Mount Everest has enamored climbers as the pinnacle of achievement for decades, and today the amount of human waste dumped annually has reached an all-time high.

Garry Porter and Dan Mazur started the Mount Everest Biogas Project to develop a solar-powered, modular biogas digester to deal with the massive amount of human waste collecting on the mountainside, generated by mostly Western climbers.

“It’s their land, but it’s the Western climbers who are doing this, because there’s no other solution. There’s no treatment, there’s nothing. Because they’re very remote, very poor,” Porter says. “It’s an environmental issue, and it certainly is an image of Mount Everest that we don’t want to see.”

Starting the project

In addition to spending over 30 years as a Boeing engineer and project manager, Porter has climbed Everest four times.

Upon reflection, the achievement was marred by recognizing the negative effects climbers leave in their wake.

“When you come off that mountain and that experience, you’ve got to be struck by seeing what you left behind. There’s a conflict. When you’re there, and you’re coming off of that climb, you’re so focused,” Porter says. “Then when you get home, and you start thinking, it strikes you — this is not right.”

This image shows some of the human waste that litters Mount Everest.
This image shows some of the human waste that litters Mount Everest.

Co-founder Dan Mazur has been a guide at Everest on and off for decades. The two met after Porter read about Mazur pulling a stranded climber off the mountain. They both live in Washington, and decided to get together. They connected over a mutual frustration with the state of waste disposal on Everest.

“We’re guests in Nepal. I enjoyed it as a gift, and yet I left a mess,” Porter says. “We recognized a problem, and asked, is there something we can do?”

A challenging design

The trick of this project is that the biodigester has to be close enough to base camp for feasible waste transport. That means the slopes of Mount Everest, where temperatures go below zero even in the warmest months of summer.

“We put theory to test, to say, will that human waste break down and produce methane gas?” Porter says of developing the design. “The answer was yes, it will work — if you can maintain a temperature between 20 and 30 degrees Celsius.”

The project worked with Kathmandu University to test waste digestion at the temps in question, and is working with them again to test the effluent.

Another challenge was designing the project using only parts that could be found in that region, and making sure the whole thing could be maintained and run by the Nepalese government.

“You can’t have a fancy, sophisticated solar panel that’s available in New York.
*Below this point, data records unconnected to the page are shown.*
-- ==== Sys2Proof/Machine/State.lean ====
section
/-!
DEFINITION. Sys2Proof/Machine/State.lean: the state of the block: every register (in one register file keyed by page
and offset), memory, buffer, counter, mode and pin the spec gives it, and the queue of waiting commands.
Readings and choices (notes/assumptions): DESIGN CHOICE 5, 6, 11, 130, 160; DEDUCED 31, 54, 58, 78, 105, 117.
-/
namespace Sys2Proof.Machine

/-- Why a command can stop with a fault: no command of this block does. -/
inductive Fault where
  /-- Raised by no command; it keeps the type inhabited. Safe: nothing stops here. -/
  | none
  deriving DecidableEq, Repr

/-- Why a command is refused. -/
inductive Refusal where
  /-- The dispatch arm of a command that has no meaning yet raises this, with the command's mnemonic. Safe. -/
  | notModelled (mnemonic : String)
  deriving DecidableEq, Repr

/-- Base address of CSM (R53). -/
abbrev csmBase : Nat := 0x50000000
/-- Base address of table memory (R53). -/
abbrev tblBase : Nat := 0x58000000
/-- Base address of the capture buffer (R53). -/
abbrev capBase : Nat := 0x5C000000
/-- Base address of the window of engine `n` (R53). -/
abbrev engBase (n : Nat) : Nat := 0x60000000 + n * 0x100000

/-! ### Sparse maps and memories -/

/-- A sparse map: keys strictly rising, no key at the value an unlisted key has. -/
abbrev NMap (α : Type) := List (Nat × α)

/-- Bytes by address, in canonical form (R10, R53): addresses strictly rising, no byte equal to what an unlisted
address reads as. -/
abbrev Memory := List Host.Cell

/-! ### Host access (chapter 02) -/

/-- An accepted write or read, waiting to be applied or performed (R77 to R79). -/
inductive HostOp where
  /-- Words to write from a byte address; the burst is already cut at the 4 KiB boundary (R76). -/
  | write (src : HSrc) (addr : Nat) (words : List Word)
  /-- A read of `cnt` words under a tag. -/
  | read (src : HSrc) (tag addr cnt : Nat)
  deriving DecidableEq, Repr

/-- An outstanding read (R80). -/
structure Tag where
  src : HSrc
  cnt : Nat
  /-- STAT bits TRUNC and BUS_ERR of the read. -/
  stat : Nat
  /-- The data once performed. -/
  data : Option (List Word) := none
  deriving DecidableEq, Repr

/-- A fragment of a host request's datagram that waits for the others (R74). -/
structure Frag where
  src : HSrc
  via : Dgram
  id : Nat
  ofs : Nat
  more : Bool
  bytes : List Byte
  deriving DecidableEq, Repr

/-- The host port: accepted operations in order of acceptance, outstanding tags, the last response. -/
structure HostPort where
  ops : List HostOp := []
  tags : NMap (Option Tag) := []
  /-- The last response sent (R68, R83): the source it answers, on an Ethernet port the IPv4 address and UDP port it goes to,
  and its bytes. -/
  rsp : Option (HSrc × Nat × Nat × List Byte) := none
  /-- Fragments in the ports' buffers (R74). -/
  frags : List Frag := []
  /-- The pair SNAPH, SNAPL latched by a SNAPL read, by reading agent (R89): 0 to 2 the host sources, 0x10 + n engine
  n. -/
  snap : NMap (Option (Word × Word)) := []
  deriving DecidableEq, Repr

/-! ### Scribe (chapter 15) -/

/-- A fault raise on its way to Scribe (R449, R451). -/
structure Raise where
  src : Nat
  page : Nat
  time : Nat
  pidx : Nat
  addr : Nat := 0
  master : Nat := 0
  acc : Nat := 0
  detail : Nat := 0
  deriving DecidableEq, Repr

/-- A log record (R450). -/
structure FaultRec where
  raise : Raise
  sevp : Nat
  sevt : Nat
  esc : Bool
  first : Bool
  ack : Bool
  lostb : Bool
  count : Nat
  tlast : Nat
  /-- Order in which the record was made (R460). -/
  seq : Nat
  deriving DecidableEq, Repr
It takes too long to get there, they’ve got to be available, and we’ve got to have support, locally,” Porter says. “The design criteria was everything had to be off-the-shelf, low-tech, available in Kathmandu. All the materials and labor will be Nepali. We’ve got to be giving back to Nepal.”

As the point person for coordinating on the Nepali side, Mazur’s contacts in the area have been valuable in gaining support for the project.

“We have an official agreement with the Nepali agencies,” Porter says. “They’ve agreed that we can build there, and more importantly, they will own it. When we’re done, and demonstrated it works, then we will turn the keys over to them.”

Porter’s team of volunteers will continue to provide technical support as needed, but functionally will leave operation of the digester to the locals.

They decided on a 6-cubic-meter digester, heated by a battery array, powered in turn by an 8.5 kW solar panel array. A water collection system on the roof of the containment structure, which is a simple one-story shed, will provide the water needed to mix into the waste at a 1-to-1 ratio. Then the mixture is heated to the necessary temperature with a resistance coil, and that heat maintained.

In theory, the digester will produce usable effluent and methane, as well as potential surplus electricity from the solar panels.

“There’s going to be operational problems like we can’t even imagine, because we’re in a very hostile environment, but I think there’s an economic benefit,” Porter says. “In addition to just the unsightliness and the environmental issue, there’s an economic value to the waste products.”

Help wanted

It took eight years to develop the design for the project, but now it is complete and the volunteer coalition is ready to start building. They already have contractors lined up — now all they need is funding.

Porter is looking for support from the wastewater industry, and the project needs all the help it can get.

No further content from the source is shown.